Artificial intelligence-based prediction models for acute myeloid leukemia using real-life data: A DATAML registry study.

作者信息

Didi Ibrahim, Alliot Jean-Marc, Dumas Pierre-Yves, Vergez François, Tavitian Suzanne, Largeaud Laëtitia, Bidet Audrey, Rieu Jean-Baptiste, Luquet Isabelle, Lechevalier Nicolas, Delabesse Eric, Sarry Audrey, De Grande Anne-Charlotte, Bérard Emilie, Pigneux Arnaud, Récher Christian, Simoncini David, Bertoli Sarah

机构信息

École Polytechnique, Palaiseau, France.

Centre Hospitalo-Universitaire de Toulouse, Toulouse, France.

出版信息

Leuk Res. 2024 Jan;136:107437. doi: 10.1016/j.leukres.2024.107437. Epub 2024 Jan 9.

Abstract

We designed artificial intelligence-based prediction models (AIPM) using 52 diagnostic variables from 3687 patients included in the DATAML registry treated with intensive chemotherapy (IC, N = 3030) or azacitidine (AZA, N = 657) for an acute myeloid leukemia (AML). A neural network called multilayer perceptron (MLP) achieved a prediction accuracy for overall survival (OS) of 68.5% and 62.1% in the IC and AZA cohorts, respectively. The Boruta algorithm could select the most important variables for prediction without decreasing accuracy. Thirteen features were retained with this algorithm in the IC cohort: age, cytogenetic risk, white blood cells count, LDH, platelet count, albumin, MPO expression, mean corpuscular volume, CD117 expression, NPM1 mutation, AML status (de novo or secondary), multilineage dysplasia and ASXL1 mutation; and 7 variables in the AZA cohort: blood blasts, serum ferritin, CD56, LDH, hemoglobin, CD13 and disseminated intravascular coagulation (DIC). We believe that AIPM could help hematologists to deal with the huge amount of data available at diagnosis, enabling them to have an OS estimation and guide their treatment choice.

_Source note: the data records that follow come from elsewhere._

-- ==== Sys2Proof/Machine/Ops.lean ====
section
/-! DEFINITION. The operations the commands share: reading a RAM entry, issuing a command (R26), completing it with success
(R40) or with an error code, which is this hardware's exception (R201), and the changes a command makes to several
registers at once. -/

namespace Sys2Proof.Machine

open Sys2Proof.Config

/-- Entry `i` of a RAM (R36, R37); an entry the RAM does not have is a free value (log 5). -/
def ramGet {w n : Nat} (t : Vector (BitVec w) n) (i : Nat) : BitVec w := t[i]?.getD (absentEntry w i)

/-- A RAM with entry `i` written (R105, R107, R109). -/
def ramSet {w n : Nat} (t : Vector (BitVec w) n) (i : Nat) (v : BitVec w) : Vector (BitVec w) n := t.setIfInBounds i v

/-- STATUS at the issue of a command: `BUSY <- 1; DONE <- 0; ERR <- 0; ECODE <- 0` (R26). -/
def Status.issued (st : Status) : Status := { st with busy := true, done := false, err := false, ecode := .ok }

/-- STATUS at a successful completion (R40, R200). -/
def Status.succeeded (st : Status) : Status := { st with busy := false, done := true, err := false, ecode := .ok }

/-- STATUS at a failing completion: `BUSY <- 0; DONE <- 1; ERR <- 1; ECODE <- E` (R201). -/
def Status.failed (st : Status) (e : ErrCode) : Status := { st with busy := false, done := true, err := true, ecode := e }

/-- STATUS after a write of a value whose bits 12 and 13 are `clearOvr` and `clearBuserr` (R25). -/
def Status.cleared (st : Status) (clearOvr clearBuserr : Bool) : Status :=
  { st with ovr := st.ovr && !clearOvr, buserr := st.buserr && !clearBuserr }

/-- The issue of the command word `v` (R26). -/
def Kpe.issue {p : Params} (k : Kpe p) (v : p.Word) : Kpe p := { k with cmd := v, status := k.status.issued }

/-- The successful completion of a command whose results `k` already holds (R40). -/
def Kpe.succeed {p : Params} (k : Kpe p) : Kpe p := { k with status := k.status.succeeded }

/-- `fail(E)` (R201): the one exception of the KPE. Nothing but STATUS changes (R206). -/
def Kpe.fail {p : Params} (k : Kpe p) (e : ErrCode) : Kpe p := { k with status := k.status.failed e }

/-- What a command computes before it completes: its results, a failure, or a stop of the model. -/
inductive Reply (α : Type) where
  | ok (a : α)
  | fail (e : ErrCode)
  | stop (f : Fault)
  deriving DecidableEq, Repr

/-- The completion step of a command (R40, R200, R201): it commits the results, or only the failure. -/
def complete (s : State) (r : Reply (Kpe s.params)) : Host.Outcome State Fault Refusal :=
  match r with
  | .ok k => .next { s with kpe := k.succeed }
  | .fail e => .next { s with kpe := s.kpe.fail e }
  | .stop f => .fault f

/-- RES0 to RES2 at a success (R28). -/
def Kpe.setResults {p : Params} (k : Kpe p) (r0 r1 r2 : p.Word) : Kpe p := { k with res0 := r0, res1 := r1, res2 := r2 }

/-- The iterator context (R35). -/
def Kpe.setIterator {p : Params} (k : Kpe p) (i : p.Word) (valid : Bool) : Kpe p :=
  { k with iter := i, status := { k.status with itv := valid } }

/-- STATUS.STATE (R24). -/
def Kpe.setState {p : Params} (k : Kpe p) (st : ConfigState) : Kpe p := { k with status := { k.status with state := st } }

/-- The reset input's effect on the machine (R230): the KPE at its reset values, an in-flight command abandoned; `level` is
what the input then is. -/
def State.hardReset (s : State) (level : Bool) : State := { s with kpe := Kpe.reset s.params, rst := level }

end Sys2Proof.Machine
end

Our registry-based AIPM could offer a large real-life dataset with original and exhaustive features and select a low number of diagnostic features with an equivalent accuracy of prediction, more appropriate to routine practice.

摘要

我们使用来自DATAML注册库中3687例接受强化化疗(IC,n = 3030)或阿扎胞苷(AZA,n = 657)治疗的急性髓系白血病(AML)患者的52个诊断变量,设计了基于人工智能的预测模型(AIPM)。一种名为多层感知器(MLP)的神经网络在IC组和AZA组中对总生存期(OS)的预测准确率分别达到了68.5%和62.1%。Boruta算法可以选择最重要的预测变量而不降低准确性。该算法在IC组中保留了13个特征:年龄、细胞遗传学风险、白细胞计数、乳酸脱氢酶、血小板计数、白蛋白、髓过氧化物酶表达、平均红细胞体积、CD117表达、核仁磷酸蛋白1突变、AML状态(初发或继发)、多系发育异常和ASXL1突变;在AZA组中保留了7个变量:原始细胞、血清铁蛋白、CD56、乳酸脱氢酶、血红蛋白、CD13和弥散性血管内凝血(DIC)。我们认为AIPM可以帮助血液科医生处理诊断时可用的大量数据,使他们能够进行OS估计并指导治疗选择。我们基于注册库的AIPM可以提供一个具有原始且详尽特征的大型真实世界数据集,并选择少量具有同等预测准确性的诊断特征,更适合常规实践。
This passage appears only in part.